### Dataset entries

-- ==== Sys2Proof/Certificates/Slice0/Obligations.lean ====
section
/-! DEFINITION. The statements about the machine, from the numbered rules of `spec/`, for the provers. Where a statement says
`.next { s with … }`, the fields it does not list are unchanged: that equality is the frame. Where it says
`{ t with x := s.x, … } = s`, the state `t` differs from `s` in the listed fields only, and the clauses before say how. -/

open Sys2Proof Sys2Proof.Machine

/-! Encodings (`spec/30_encoding.md`). -/

/-- R90 to R97, R101 to R110: decoding an encoded instruction gives it back, with every operand at every value; and a token's
bytes decode to it whatever follows them in the stream. -/
def Obligations.DecodeReturnsEncodedInstruction : Prop :=
  ∀ i : Instr, decode (encode i) = .ok i ∧
    ∀ kind own rest, encode i = .token kind own → decodeToken kind (own ++ rest) = .ok (i, rest)

/-- R91 to R96: the bytes a decoded token was read from are the bytes it is encoded as, so no two byte sequences read as the
same token. -/
def Obligations.TokenBytesReadOneWay : Prop :=
  ∀ kind bytes i rest, decodeToken kind bytes = .ok (i, rest) → ∃ own, encode i = .token kind own ∧ bytes = own ++ rest

/-- R101 to R104, R110: a word is its three fields; exactly the 20 listed `(unit, op)` pairs decode, whatever the operand; the
rest is rejected under the name of its reserved space. -/
def Obligations.OpcodeMapIsTotal : Prop :=
  (∀ w : CmdWord, w = cmdWord (cmdUnit w) (cmdOp w) (cmdOpnd w)) ∧
  ∀ (u op : BitVec 4) (opnd : BitVec 16),
    ((u.toNat, op.toNat) ∈ [(0, 0), (0, 1), (0, 2), (0, 3), (0, 4), (0, 5), (1, 1), (1, 2), (1, 3), (1, 4), (1, 5), (1, 6),
        (1, 7), (2, 1), (3, 1), (4, 1), (4, 2), (4, 3), (4, 4), (5, 1)] →
      ∃ i, decodeCommand (cmdWord u op opnd) = .ok i) ∧
    ((u.toNat, op.toNat) ∉ [(0, 0), (0, 1), (0, 2), (0, 3), (0, 4), (0, 5), (1, 1), (1, 2), (1, 3), (1, 4), (1, 5), (1, 6),
        (1, 7), (2, 1), (3, 1), (4, 1), (4, 2), (4, 3), (4, 4), (5, 1)] → u.toNat ≤ 5 →
      decodeCommand (cmdWord u op opnd) = .error (.reservedOp u op)) ∧
    (6 ≤ u.toNat → decodeCommand (cmdWord u op opnd) = .error (.reservedUnit u))

/-- R105: two words that agree in `unit`, `op` and the operand bits R103 names do the same; a rejected word is recorded as it
stands (R41). The list gives the operand mask of each row of R103. -/
def Obligations.IgnoredOperandBitsDoNothing : Prop :=
  ∀ row ∈ ([(0, 0, 0x0000), (0, 1, 0x0000), (0, 2, 0x00FF), (0, 3, 0x0FFF), (0, 4, 0x0000), (0, 5, 0x0FFF), (1, 1, 0x0000),
      (1, 2, 0x0000), (1, 3, 0x00FF), (1, 4, 0x0000), (1, 5, 0x0000), (1, 6, 0x0001), (1, 7, 0x0000), (2, 1, 0x0000),
      (3, 1, 0x0000), (4, 1, 0x00FF), (4, 2, 0x0FFF), (4, 3, 0x0000), (4, 4, 0xFFFF), (5, 1, 0x000F)] :
      List (BitVec 4 × BitVec 4 × BitVec 16)),
    ∀ (x y : BitVec 16) (s : State), x &&& row.2.2 = y &&& row.2.2 →
      ∃ t, acceptCommand (cmdWord row.1 row.2.1 x) s = .next t ∧
        (acceptCommand (cmdWord row.1 row.2.1 y) s = .next t ∨
          t.fcode = 4#4 ∧ t.faddr = (cmdWord row.1 row.2.1 x).setWidth 32 ∧
          acceptCommand (cmdWord row.1 row.2.1 y) s =
            .next { t with faddr := (cmdWord row.1 row.2.1 y).setWidth 32 })

/-- R107, R109 and the examples of `spec/95_test_vectors.md`: words and bytes written out from the encodings of the spec decode
to the instructions they stand for, one or more of each unit. -/
def Obligations.SampleEncodingsDecode : Prop :=
  decodeTableWord 24 0x000000 = some .nop ∧
  decodeTableWord 24 0x020041 = some (.swbAppend 0x41#8) ∧
  decodeTableWord 24 0x030FEE = some (.swbGet 0xFEE#12) ∧
  decodeTableWord 24 0x050FEE = some (.swbReplay 0xFEE#12) ∧
  decodeTableWord 24 0x1300A5 = some (.cfcDLoad 0xA5#8) ∧
  decodeTableWord 24 0x160001 = some (.cfcEPush 1#1 0#15) ∧
  decodeTableWord 24 0x210000 = some .decStart ∧
  decodeTableWord 24 0x310000 = some .encStart ∧
  decodeTableWord 24 0x440008 = some (.mfSetpos 8#16) ∧
  decodeTableWord 24 0x510003 = some (.csrRead 3#4 0#12) ∧
  decode (.token .header [0x01#8, 0x23#8]) = .ok (.hdr 0x0123#16) ∧
  decode (.token .control [0xA5#8]) = .ok (.ctrl 0xA5#8) ∧
  decode (.token .literal [0x41#8]) = .ok (.lit 0x41#8) ∧
  decode (.token .backref [0xEE#8, 0xF6#8]) = .ok (.bref 0xFEE#12 6#4) ∧
  decodeTableWord 24 0x600000 = none ∧ decodeTableWord 24 0x060000 = none

/-! Steps (`spec/60_exceptions.md` R341, `spec/70_reset_and_hazards.md`). -/

/-- R341: the pending command is the held one, or the host's next command; an idle block with no reset at hand runs the decoded
instruction, or faults a reserved word. The command is no longer pending. The host's list and the end of its wait for an idle
block are the model's own (log 4). -/
def Obligations.StepAcceptsThePendingCommand : Prop :=
  (∀ (s : State) w, s.pending = some w → s.offer = s) ∧
  (∀ (s : State) w rest, s.pending = none → s.host = .command w :: rest →
    s.offer = { s with pending := some w, host := rest }) ∧
  (∀ (s : State) rest, s.busy = false → s.pending = none → s.host = .awaitIdle :: rest →
    step s = .next { s with host := rest }) ∧
  ∀ (s : State) w, s.busy = false → s.offer.pending = some w → s.offer.host.head? ≠ some .reset →
    (∀ i, decodeCommand w = .ok i → step s = exec i { s.offer with pending := none }) ∧
    (∀ e, decodeCommand w = .error e → step s = .next ({ s.offer with pending := none }.raiseFault (.illegalCmd w)))

/-- R194, R196, R341: with nothing presented by the host, the step of a decoder that expects a control byte or a literal is the
effect of the token its next byte decodes to. That a token is one instruction is the model's reading (log 11). -/
def Obligations.TokenStepRunsTheToken : Prop :=
  ∀ (s : State) kind i rest, s.quiet → (s.dstate = .ctrl ∧ kind = .control ∨ s.dstate = .lit ∧ kind = .literal) →
    decodeToken kind (s.inp.drop s.inPtr.toNat) = .ok (i, rest) → step s = exec i s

### Your task
For every line in the data above that holds "listed", return the line itself.

### Completed task
`{ t with x := s.x, … } = s`, the state `t` differs from `s` in the listed fields only, and the clauses before say how. -/
/-- R101 to R104, R110: a word is its three fields; exactly the 20 listed `(unit, op)` pairs decode, whatever the operand; the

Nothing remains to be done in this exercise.